Some citizens are however concerned about the use of the stadium for such large events. Similar events held at the Stadium in Lagos resulted in its demise. The management of the stadium, however, intends to keep these events coming. Cost of maintenance is an issue and renting out the facility for various events is a strategy that has been employed to cover these costs. There were no plans whatsoever by the former military ruler late general Sani Abacha to build a national stadium in Abuja as some people might think.
Several issues have risen concerning the maintenance of the sports complex. The National Stadium in Lagos, the most populous and industrialized city in the country, was built for the 1973 All-Africa Games. Though it initially was considered state-of-the-art, it today is considered below any standard facility-wise and environmental-wise. The Nigerian sports boss Amos Adamu advised the government to privatize the Abuja stadium immediately after the 2003 All-Africa Games in order to forestall the vandalisation typical of publicly owned buildings.

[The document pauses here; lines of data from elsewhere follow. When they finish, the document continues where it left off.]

-- ==== Sys2Proof/Machine/IncShift.lean ====
section
/-!
DEFINITION. Increment, decrement, shifts and rotates (43_inc_dec_shift.md).
-/
namespace Sys2Proof.Machine

/-- INCA (R300). -/
def execInca (st : State) : Result :=
  continueAfter .inca (st.unary .inc .a)

/-- INCB (R301). -/
def execIncb (st : State) : Result :=
  continueAfter .incb (st.unary .inc .b)

/-- DECA (R302). -/
def execDeca (st : State) : Result :=
  continueAfter .deca (st.unary .dec .a)

/-- DECB (R303). -/
def execDecb (st : State) : Result :=
  continueAfter .decb (st.unary .dec .b)

/-- LSLA (R304). -/
def execLsla (st : State) : Result :=
  continueAfter .lsla (st.unary .lsl .a)

/-- LSLB (R305). -/
def execLslb (st : State) : Result :=
  continueAfter .lslb (st.unary .lsl .b)

/-- LSRA (R306). -/
def execLsra (st : State) : Result :=
  continueAfter .lsra (st.unary .lsr .a)

/-- LSRB (R307). -/
def execLsrb (st : State) : Result :=
  continueAfter .lsrb (st.unary .lsr .b)

/-- ROLA (R308). -/
def execRola (st : State) : Result :=
  continueAfter .rola (st.unary .rol .a)

/-- ROLB (R309). -/
def execRolb (st : State) : Result :=
  continueAfter .rolb (st.unary .rol .b)

/-- RORA (R310). -/
def execRora (st : State) : Result :=
  continueAfter .rora (st.unary .ror .a)

/-- RORB (R311). -/
def execRorb (st : State) : Result :=
  continueAfter .rorb (st.unary .ror .b)

end Sys2Proof.Machine
end

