/-- 30_encoding.md R165 to R168: the Indexed post-byte and offset, the RegisterPair post-byte, the displacement
byte and the absolute address, each after the opcode. -/
def Obligations.EncodeFollowsFormats : Prop :=
  ∀ (target : Label → Nat) (at_ : Nat) (i : Instr),
    (∀ r off, i.operand = .mem (.indexed r off) →
      encode target at_ i = i.opcode ++
        [(match r with | .x => 0x84 | .y => 0xA4 | .u => 0xC4 | .s => 0xE4), off]) ∧
    (∀ r1 r2, i.operand = .pair r1 r2 →
      ∃ pb : Byte, encode target at_ i = i.opcode ++ [pb] ∧
        (pb.toNat / 16, pb.toNat % 16) =
          ((match r1 with | .d => 0 | .x => 1 | .y => 2 | .u => 3 | .s => 4 | .a => 8 | .b => 9),
           (match r2 with | .d => 0 | .x => 1 | .y => 2 | .u => 3 | .s => 4 | .a => 8 | .b => 9))) ∧
    (∀ l, i.operand = .label l → i.mnemonic ≠ .jmp → i.mnemonic ≠ .jsr →
      ∃ dd : Byte, encode target at_ i = i.opcode ++ [dd] ∧
        (dd.toNat : Int) = ((target l : Int) - ((at_ : Int) + 2)) % 256) ∧
    (∀ l, i.operand = .label l → (i.mnemonic = .jmp ∨ i.mnemonic = .jsr) →
      ∃ hh ll : Byte, encode target at_ i = i.opcode ++ [hh, ll] ∧
        hh.toNat * 256 + ll.toNat = target l % 65536)

/-- 30_encoding.md R157, R160: an instruction's encoding has as many bytes as its size, the size is at most 4, and
END alone has size 0. -/
def Obligations.EncodedLengthIsSize : Prop :=
  ∀ (target : Label → Nat) (at_ : Nat) (i : Instr),
    (encode target at_ i).length = i.size ∧ i.size ≤ 4 ∧ (i.size = 0 ↔ i = .endProgram)

/-- 30_encoding.md R125: the offset of an Indexed operand is empty text, or a decimal numeral with an optional sign and a
value in -128..127, or `$` and one or two hexadecimal digits; it has the value R125 gives it, and any other text before the
comma is a `SyntaxError`. -/
def Obligations.IndexedOffsets : Prop :=
  (∀ (t : Text) (b : Byte), parseOffset t = some b ↔
    (t = [] ∧ b = 0) ∨
    (∃ ds, IsNumeral decimalDigits ds ∧ (t = ds ∨ t = '+' :: ds) ∧
      numeralValue decimalDigits ds ≤ 127 ∧ b = BitVec.ofNat 8 (numeralValue decimalDigits ds)) ∨
    (∃ ds, IsNumeral decimalDigits ds ∧ t = '-' :: ds ∧
      numeralValue decimalDigits ds ≤ 128 ∧ b = BitVec.ofInt 8 (-(numeralValue decimalDigits ds : Int))) ∨
    (∃ ds, IsNumeral hexDigits ds ∧ ds.length ≤ 2 ∧ t = '$' :: ds ∧
      b = BitVec.ofNat 8 (numeralValue hexDigits ds))) ∧
  (∀ (t : Text) (r : IdxReg), ',' ∉ t →
    parseIndexed (t ++ [',', r.letter]) =
      match parseOffset t with
      | some b => .ok (.mem (.indexed r b))
      | none => .error .syntaxError)

/-- Reading the line that spells a well-formed instruction gives the instruction back, for every row and every
operand value. -/
def Obligations.LineTextRoundTrip : Prop :=
  ∀ (p : Params) (i : Instr), i.wellFormed p = true →
    decodeLine p i.mnemonic.text i.operand.text = .ok i

/-! ## Assembly -/

/-- 30_encoding.md R112: case is normalised before anything else reads the text. For a character outside ASCII the
upper case is a free value (log 5), so this is for text of ASCII characters. -/
def Obligations.CaseIsIgnored : Prop :=
  ∀ (p : Params) (text : Text), (∀ c ∈ text, c.toNat < 128) →
    assembleText p (text.map upperChar) = assembleText p text ∧
    assembleText p (text.map Char.toLower) = assembleText p text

The federal government of Nigeria, who owns 100% equity on the property at the moment, has faced a lot of antagonism both locally and internationally. The average estimate for annual maintenance since its inauguration has been about $7 million, a number considered high by many standards. Due to the high cost of maintenance, the federal government has been seeking options for privatization of the facility. Through the Bureau of Public Enterprises (BPE), the Federal Government of Nigeria intends to grant a concession to a sole Concessionaire who will enter into an investment commitment, and essentially operate the stadium with a primary goal of generating revenue from the proceeds of sporting events, concerts, religious activities, corporate sponsorship, corporate advertising and other promotional activities.
The Concessionaire has the choice of assuming the role of Facility Manager for the property encompassed in the National Stadium and the Indoor Sports Complex, or employ a firm to perform the task. The BPE will act as the monitor in the arrangement, and the Concessionaire will report to the federal government through the BPE. A minimum tenure of 20 years was recommended, subject to review every five years. Maintenance of the Stadium and its external areas will be the responsibility of the Concessionaire.